Describes specific activities at the molecular level
Examples: ATP binding, protein kinase activity

Biological Process (BP)

Defines broader biological goals involving multiple molecular functions
Examples: cell cycle regulation, immune response, apoptosis

Cellular Component (CC)

Indicates where gene products are active within the cell
Examples: nucleus, cytoplasm, mitochondrial membrane

KEGG (Kyoto Encyclopedia of Genes and Genomes)
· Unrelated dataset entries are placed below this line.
-- ==== Sys2Proof/Certificates/Slice0/Obligations.lean ====
section
/-!
DEFINITION. The statements for the provers, in the order of OBLIGATIONS.json. Each docstring says which rule of spec/ it formalises;
where a statement rests on a choice of the model it names the log entry.
-/
section
open Sys2Proof Sys2Proof.Machine

/-- For every state and command: with the command at the front of the queue, step answers what exec answers on the state with the rest of the queue, and that answer is a next state: no command of the table stops the machine. The queue is the form in which the model takes commands (log entry 2). (opcode_table.json.) -/
def Obligations.StepRunsFrontCommand : Prop :=
  ∀ (s : State) (c : Instr) (cs : List Instr),
    (s.pending = c :: cs → step s = exec c { s with pending := cs }) ∧
    ∃ t, exec c { s with pending := cs } = .next t ∧ t.pending = cs

/-- On an empty queue a step answers a next state in which one LF period has passed (the model's choice of log entry 11): subseconds count up to 32 768, the cycle timer counts while it runs, the snapshot's age holds at 0xFFFFFF, the watchdog counts up to 65 536 while the management core is out of reset in RUN, IDLE or SLEEP, and nothing else of the device but the age of the last conversion set and the counters of R18's presence check changes. While the reference is enabled and not declared these count the good edges of the period (held at 4096, from 0 again after a cycle that is not good), and its cycles in the 64 periods from the first good one; how many edges a period has is a free value (log entry 83). (R18, R240, R370, R371, R480, R496.) -/
def Obligations.EmptyQueueCountsOnePeriod : Prop :=
  ∀ s : State, s.pending = [] → s.bkd.alive = true → ∃ t, step s = .next t ∧
    t.bkd = { s.bkd with
      time := { s.bkd.time with subsec := if s.bkd.time.subsec.toNat < 32768 then s.bkd.time.subsec + 1 else s.bkd.time.subsec },
      devDiv := if s.bkd.devDiv.toNat < 32767 then s.bkd.devDiv + 1 else s.bkd.devDiv,
      timer := if s.bkd.timerOn then s.bkd.timer + 1 else s.bkd.timer,
      sessionAge := if s.bkd.shadow.isSome then s.bkd.sessionAge + 1 else s.bkd.sessionAge } ∧
    t.hmc = { s.hmc with dog := if s.dogRuns then min 65536 (s.hmc.dog + 1) else s.hmc.dog } ∧
    t.snap = { s.snap with ageLf := min 0xFFFFFF (s.snap.ageLf + 1) } ∧
    t.temp = { s.temp with age := t.temp.age } ∧ (t.temp.age.isSome = s.temp.age.isSome) ∧
    (s.clk.checks = false → t.clk = s.clk ∧ t.free = s.free) ∧
    (s.clk.refOn = true → s.clk.declared = false → t.free = s.free + 1 ∧ t.clk = { s.clk with presence := t.clk.presence } ∧
      let p := s.clk.presence
      let edges := Config.xinEdges s.free
      t.clk.presence.good = (if Config.xinBreaks s.free then 0 else min 4096 (p.good + edges)) ∧
      (p.periods = 0 → t.clk.presence = if t.clk.presence.good = 0 then ⟨0, 0, 0⟩ else ⟨t.clk.presence.good, 1, edges⟩) ∧
      (0 < p.periods → p.periods < 64 → t.clk.presence = ⟨t.clk.presence.good, p.periods + 1, p.cycles + edges⟩) ∧
      (p.periods = 64 → 46875 - 47 ≤ p.cycles → p.cycles ≤ 46875 + 47 →
        t.clk.presence = ⟨t.clk.presence.good, 64, p.cycles⟩)) ∧
    t = { s with bkd := t.bkd, hmc := t.hmc, snap := t.snap, temp := t.temp, clk := t.clk, free := t.free }

/-- BACKUP_POWER_ON with VBK lost puts the backup domain in its power-on reset and clears the Flint banks, the core, the link interface domain, the event arbiter and the latched flags (log entry 45), while the fuse array, the fitted part and every byte of the external memory stay, but for the header of the bank of an open image session (R511, log entry 29; Table 5.1). When VBK has recovered the domain leaves its reset with the values of Tables 13.2 and 5.6, the start to come has cause 0, and PWRON follows VBAT; nothing else changes. MAIN_POWER_ON drives PWRON low: core, link and Flint banks are cleared, the start to come has cause 1 unless a backup power-on (cause 0) still waits for its start (log entry 38), the record of watchdog resets stays (log entry 85), an open read session ends, a low-power entry whose commit edge has not come is dropped (log entry 44), and every other field of the backup domain but the strobe of a snapshot, the fuse array and the external memory, but for that header, stay. PWRON_HIGH drives PWRON high when the backup domain is alive and the device neither is in OFF nor has passed the edge of its entry to it, and changes nothing else; in OFF with a wake source held it drives PWRON high for that source with the reach of a main power-on (DEDUCED, log entry 96). (R128, R129, R131, Table 5.1, Table 13.1, R373, R388, R404.) -/
def Obligations.PowerOnResetsReach : Prop :=
  (
    ∀ s : State,
      (∃ t, exec (.backupPowerOn false) s = .next t ∧ t.bkd = { Bkd.reset with alive := false } ∧ t.eva = Eva.reset ∧
        t.ee = Ee.reset ∧ t.conf = Conf.reset ∧ t.straps = Straps.reset ∧ t.start = { Start.reset with cause := 0 } ∧
        t.flags = List.replicate 16 ⟨false, 0, 0⟩ ∧ t.hmc = Hmc.reset ∧ t.lnk.on = false ∧ t.phy.bypassClosed = true ∧
        t.phy.ins ≠ .inserted ∧ t.power.pwron = false ∧ t.power.heldTick = false ∧ t.power.heldMgmt = none ∧
        t.fuse.words = s.fuse.words ∧ ClosedMemory s t ∧ SamePart s t ∧ t.pending = s.pending) ∧
      (s.bkd.alive = false →
        exec (.backupPowerOn true) s = .next { s with
          bkd := Bkd.reset, start := { s.start with cause := 0 }, power := { s.power with pwron := s.power.vbatGood } })) ∧
  (
    ∀ s : State,
      (∃ t, exec .mainPowerOn s = .next t ∧
        t.bkd = { s.bkd with shadow := none, readers := 0, strobe := false, commits := s.bkd.commits.filter Commit.staged } ∧
        t.ee = Ee.reset ∧ t.conf = Conf.reset ∧ t.straps = Straps.reset ∧ t.fuse.words = s.fuse.words ∧ ClosedMemory s t ∧ SamePart s t ∧
        t.power.pwron = false ∧ t.power.vbatGood = false ∧ t.power.vbat27 = false ∧ t.clk.core = false ∧ HmcCleared s t ∧ t.phy.bypassClosed = true ∧
        t.start.phase = .inReset ∧ t.start.cause = (if s.start.phase = .inReset ∧ s.start.cause = 0 then 0 else 1) ∧
        t.eva.next = s.eva.next ∧ t.eva.last = s.eva.last ∧ t.eva.queue = [] ∧ t.flags = s.flags) ∧
      (let wakes := s.bkd.alive = true ∧ s.power.state = .off ∧ s.power.trans = .none ∧ s.offSource = true
       (¬ wakes → exec .pwronHigh s = .next { s with
          power := { s.power with vbatGood := true, vbat27 := true, pwron := s.power.pwron ||
            (s.bkd.alive && !(s.power.state == .off || s.power.trans == .lossWindow .off)) } }) ∧
       (wakes → ∃ t, exec .pwronHigh s = .next t ∧ t.power.pwron = true ∧ t.power.vbatGood = true ∧ t.start.phase = .inReset ∧
          t.start.cause = 1 ∧ t.ee = Ee.reset ∧ t.conf = Conf.reset ∧ t.fuse.words = s.fuse.words ∧ ClosedMemory s t ∧
          t.bkd.time = s.bkd.time)))

/-- VCORE_BROWN_OUT with an armed threshold, and RESET_N held low for 10 µs or more with VIO and VBAT (2.70 V or more) present in a device that is not in OFF, clear the core and the link interface domain and close the bypass; the Flint banks (billing registers, configuration, straps, calibration records, event queue), the backup domain but for its read session, the strobe of a snapshot and a low-power entry still to come (log entry 44), the latched flags (log entry 45), the record of watchdog resets (log entry 85), the fuse array and the memory, but for the header of the bank of an open image session (R511), stay, and the start to come has cause 2 or 3 (0 while a backup power-on still waits for its start, log entry 38). In OFF (log entry 38), and from the edge E of the entry to it, RESET_N raises PWRON, and the Flint banks, which had no supply, hold nothing. A RESET_N pulse shorter than 1 µs, and any pulse without VIO or with VBAT below 2.70 V or on its way back to it, changes nothing (that this holds while PWRON is still high too: DEDUCED, log entry 94). A pulse of 1 to 10 µs either changes nothing or acts exactly as one of 10 µs or more; which of the two is a free value (log entry 4), whose counter is the only thing that advances besides. (R57, R131, R373, R393, R409, R415, R501, Table 5.1.) -/
def Obligations.CoreResetsKeepFlintBanks : Prop :=
  (
    ∀ (s : State) (mv : Nat),
      let Reach := fun (cause : BitVec 3) (t : State) =>
        t.bkd = { s.bkd with shadow := none, readers := 0, strobe := false, commits := s.bkd.commits.filter Commit.staged } ∧
        t.fuse.words = s.fuse.words ∧ ClosedMemory s t ∧ SamePart s t ∧
        t.flags = s.flags ∧ t.clk.core = false ∧ HmcCleared s t ∧ t.seq = Seq.reset ∧ t.lnk.on = false ∧ t.phy.bypassClosed = true ∧
        t.phy.ins ≠ .inserted ∧ t.start.phase = .inReset ∧
        t.start.cause = (if s.start.phase = .inReset ∧ s.start.cause = 0 then 0 else cause)
      let Keeps := fun (t : State) =>
        SameRegisters s t ∧ t.ee.begin = s.ee.begin ∧ t.conf = s.conf ∧ t.straps = s.straps ∧ t.banks = s.banks ∧
        t.tiu.slots.map Slot.cal = s.tiu.slots.map Slot.cal ∧ t.eva.queue = s.eva.queue ∧ t.eva.next = s.eva.next ∧ t.fuse.uid = s.fuse.uid
      (s.prq.bor.isSome = true → ∃ t, exec .vcoreBrownOut s = .next t ∧ Reach 2 t ∧ Keeps t ∧ t.power.resetLow = s.power.resetLow) ∧
      (s.power.vbatGood = true → 2700 ≤ mv → s.power.state ≠ .off → s.power.trans ≠ .lossWindow .off →
        ∃ t, exec (.resetNAsserted .atLeast10us ⟨true, mv⟩) s = .next t ∧ Reach 3 t ∧ Keeps t ∧ t.power.resetLow = true ∧
          t.power.pwron = s.power.pwron) ∧
      (s.power.vbatGood = true → 2700 ≤ mv → (s.power.state = .off ∨ s.power.trans = .lossWindow .off) →
        ∃ t, exec (.resetNAsserted .atLeast10us ⟨true, mv⟩) s = .next t ∧ Reach 3 t ∧ t.power.resetLow = true ∧ t.power.pwron = true ∧
          t.ee = Ee.reset ∧ t.conf = Conf.reset ∧ t.straps = Straps.reset)) ∧
  (
    ∀ (s : State) (w : PulseWidth) (vio : Bool) (mv : Nat),
      exec (.resetNAsserted .below1us ⟨vio, mv⟩) s = .next s ∧
      ((vio = false ∨ mv < 2700 ∨ s.power.vbatGood = false) → exec (.resetNAsserted w ⟨vio, mv⟩) s = .next s) ∧
      (vio = true → 2700 ≤ mv → s.power.vbatGood = true →
        exec (.resetNAsserted .from1to10us ⟨vio, mv⟩) s = .next { s with free := s.free + 1 } ∨
        exec (.resetNAsserted .from1to10us ⟨vio, mv⟩) s = exec (.resetNAsserted .atLeast10us ⟨vio, mv⟩) { s with free := s.free + 1 }))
KEGG is a comprehensive database integrating genomic, chemical, and functional information. It includes:

Pathways: Detailed maps of biological processes
KEGG Orthology (KO): Groups of genes with shared functions across species
KEGG Disease: Disease pathways and gene-disease associations
KEGG Drug and Enzyme: Drug interactions and metabolic enzyme information
KEGG Compound: Chemical compound structures and roles

Molecular Signatures Database (MSigDB)

MSigDB is the most comprehensive pathway database, incorporating both GO and KEGG data plus much more. It’s your one-stop shop for pathway analysis, featuring:

Hallmark Gene Sets: Core biological processes and pathways
Curated Gene Sets (C2): Pathways from KEGG, Reactome, and published studies
Motif Gene Sets (C3): Gene regulatory motifs
Computational Gene Sets (C4): Co-expression networks
GO Gene Sets (C5): Gene Ontology groupings
Oncogenic Signatures (C6): Cancer-related pathways
Immunologic Signatures (C7): Immune system patterns
Cell Type Signatures (C8): Cell-specific expression patterns

Statistical Methods for Pathway Analysis

1. Over-Representation Analysis (ORA)

ORA uses statistical tests (typically Fisher’s exact test or hypergeometric test) to evaluate gene set enrichment.

Advantages:

Simple to understand and interpret
Straightforward implementation

Limitations:

Requires predefined cutoffs for DEG selection
Treats all genes as equally important
Doesn’t consider expression change magnitude

2. Gene Set Enrichment Analysis (GSEA)

GSEA uses a running-sum statistic to analyze gene distribution patterns within ranked lists.

Advantages:

No arbitrary cutoffs needed
Considers expression change magnitude
Detects subtle expression patterns

Limitations:

More computationally intensive
Can be more complex to interpret

Practical Implementation

Prerequisites

First, install the required R packages:

# Install required packages if needed
install.packages(c("BiocManager"))
BiocManager::install(c("clusterProfiler", "org.Hs.eg.db", "org.Mm.eg.db", "org.Rn.eg.db", "pathview", "enrichplot", "DOSE"))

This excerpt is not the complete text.